- I am trying to use feedparser to parse text which I download using asyncio aiohttp library
- The feed text is available HERE (Large document, hence not pasting here)
- The documentation of feedparser.parse method mentions that you should not send an untrusted string directly to it HERE on GitHub
So here is my code where I am trying to wrap it into StringIO class
import feedparser
import io
def read():
import os
name = os.path.join(os.getcwd(), 'extras', 'feeds',
'zycrypto.com_1596955288219')
f = open(name, "r")
text = f.read()
f.close()
return text
text = read()
parsed = feedparser.parse(io.StringIO(text))
for i in parsed.entries:
print(i.summary, '\n')
However I keep getting this error
Traceback (most recent call last):
File "./server/python/test.py", line 14, in <module>
parsed = feedparser.parse(io.StringIO(text))

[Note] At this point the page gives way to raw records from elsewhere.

/-! ### Results: each instruction completes, with this effect -/

/-- SEI (R141). -/
def Obligations.SeiSetsInterruptDisable : Prop :=
  encode .sei = [0x78#8] ∧
  ∀ s : State, ∃ t, exec .sei s = .next t ∧
    t.p.getLsbD 2 = true ∧ (∀ k, k ≠ 2 → t.p.getLsbD k = s.p.getLsbD k) ∧
    t.pc = s.pc + 1#16 ∧ t.a = s.a ∧ t.x = s.x ∧ t.y = s.y ∧ t.sp = s.sp ∧ SameButRegisters s t

/-- LDA #imm, LDX #imm and LDY #imm (R150, R152, R153). Rests on the spec's own decision D1. -/
def Obligations.ImmediateLoadsLoadTheirRegister : Prop :=
  ∀ imm : Byte,
    (encode (.ldaImm imm) = [0xA9#8, imm] ∧ ∀ s : State, ∃ t, exec (.ldaImm imm) s = .next t ∧
      t.a = imm ∧ NZSet imm s.p t.p ∧
      t.pc = s.pc + 2#16 ∧ t.x = s.x ∧ t.y = s.y ∧ t.sp = s.sp ∧ SameButRegisters s t) ∧
    (encode (.ldxImm imm) = [0xA2#8, imm] ∧ ∀ s : State, ∃ t, exec (.ldxImm imm) s = .next t ∧
      t.x = imm ∧ NZSet imm s.p t.p ∧
      t.pc = s.pc + 2#16 ∧ t.a = s.a ∧ t.y = s.y ∧ t.sp = s.sp ∧ SameButRegisters s t) ∧
    (encode (.ldyImm imm) = [0xA0#8, imm] ∧ ∀ s : State, ∃ t, exec (.ldyImm imm) s = .next t ∧
      t.y = imm ∧ NZSet imm s.p t.p ∧
      t.pc = s.pc + 2#16 ∧ t.a = s.a ∧ t.x = s.x ∧ t.sp = s.sp ∧ SameButRegisters s t)

/-- LDA abs,X (R151): exactly one data read, at base + X modulo 2^16, with its port effect.
Rests on the spec's own decisions D1, D9, D12, D16. -/
def Obligations.LdaAbsoluteXReadsOnce : Prop :=
  ∀ base : Word,
    encode (.ldaAbsX base) = [0xBD#8, base.extractLsb' 0 8, base.extractLsb' 8 8] ∧
    ∀ s : State, ∃ t, exec (.ldaAbsX base) s = .next t ∧
      ReadsByte s (base + s.x.setWidth 16) t.a t ∧ NZSet t.a s.p t.p ∧
      t.pc = s.pc + 3#16 ∧ t.x = s.x ∧ t.y = s.y ∧ t.sp = s.sp

/-- STA abs (R154): one MemWrite of A at the effective address, no flag, no other register. -/
def Obligations.StaWritesTheAccumulator : Prop :=
  ∀ ea : Word,
    encode (.sta ea) = [0x8D#8, ea.extractLsb' 0 8, ea.extractLsb' 8 8] ∧
    ∀ s : State, exec (.sta ea) s = .next { s.memWrite ea s.a with pc := s.pc + 3#16 } ∧
      WritesByte s ea s.a (s.memWrite ea s.a)

/-- TXS (R155). Rests on the spec's own decision D2. -/
def Obligations.TxsCopiesXIntoSp : Prop :=
  encode .txs = [0x9A#8] ∧
  ∀ s : State, ∃ t, exec .txs s = .next t ∧
    t.sp = s.x ∧ t.x = s.x ∧ t.p = s.p ∧ t.pc = s.pc + 1#16 ∧ t.a = s.a ∧ t.y = s.y ∧ SameButRegisters s t

/-- INX (R170). Rests on the spec's own decision D1. -/
def Obligations.InxIncrementsX : Prop :=
  encode .inx = [0xE8#8] ∧
  ∀ s : State, ∃ t, exec .inx s = .next t ∧
    t.x.toNat = (s.x.toNat + 1) % 256 ∧ NZSet t.x s.p t.p ∧
    t.pc = s.pc + 1#16 ∧ t.a = s.a ∧ t.y = s.y ∧ t.sp = s.sp ∧ SameButRegisters s t

/-- DEY (R171). Rests on the spec's own decision D1. -/
def Obligations.DeyDecrementsY : Prop :=
  encode .dey = [0x88#8] ∧
  ∀ s : State, ∃ t, exec .dey s = .next t ∧
    t.y.toNat = (s.y.toNat + 255) % 256 ∧ NZSet t.y s.p t.p ∧
    t.pc = s.pc + 1#16 ∧ t.a = s.a ∧ t.x = s.x ∧ t.sp = s.sp ∧ SameButRegisters s t

/-- AND (zp,X) (R172, R118): the pointer from the zero page at zp + X and the next byte, both modulo 256, low byte
first; one value read through it, with its port effect. Rests on the spec's own decisions D1, D9, D13, D16. -/
def Obligations.AndIndirectMasksTheAccumulator : Prop :=
  ∀ zp : Byte,
    encode (.andIndX zp) = [0x21#8, zp] ∧
    ∀ s : State,
      let lo := s.mem.read ((zp.toNat + s.x.toNat) % 256)
      let hi := s.mem.read ((zp.toNat + s.x.toNat + 1) % 256)
      ∃ t m, exec (.andIndX zp) s = .next t ∧
        ReadsByte s ((hi.setWidth 16 <<< 8) ||| lo.setWidth 16) m t ∧ t.a = s.a &&& m ∧ NZSet t.a s.p t.p ∧
        t.pc = s.pc + 2#16 ∧ t.x = s.x ∧ t.y = s.y ∧ t.sp = s.sp

/-- BNE rel (R190, R117). -/
def Obligations.BneBranchesWhenZeroIsClear : Prop :=
  ∀ off : Byte,
    encode (.bne off) = [0xD0#8, off] ∧
    ∀ s : State, ∃ t, exec (.bne off) s = .next t ∧
      (s.p.getLsbD 1 = false → t.pc = s.pc + 1#16 + 1#16 + off.signExtend 16) ∧
      (s.p.getLsbD 1 = true → t.pc = s.pc + 2#16) ∧
      t.a = s.a ∧ t.x = s.x ∧ t.y = s.y ∧ t.sp = s.sp ∧ t.p = s.p ∧ SameButRegisters s t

File "/Users/zup/.local/share/virtualenvs/myapp_v3-kUGnE3_O/lib/python3.7/site-packages/feedparser.py", line 3922, in parse
data, result['encoding'], error = convert_to_utf8(http_headers, data)
File "/Users/zup/.local/share/virtualenvs/myapp_v3-kUGnE3_O/lib/python3.7/site-packages/feedparser.py", line 3574, in convert_to_utf8
xml_encoding_match = RE_XML_PI_ENCODING.match(tempdata)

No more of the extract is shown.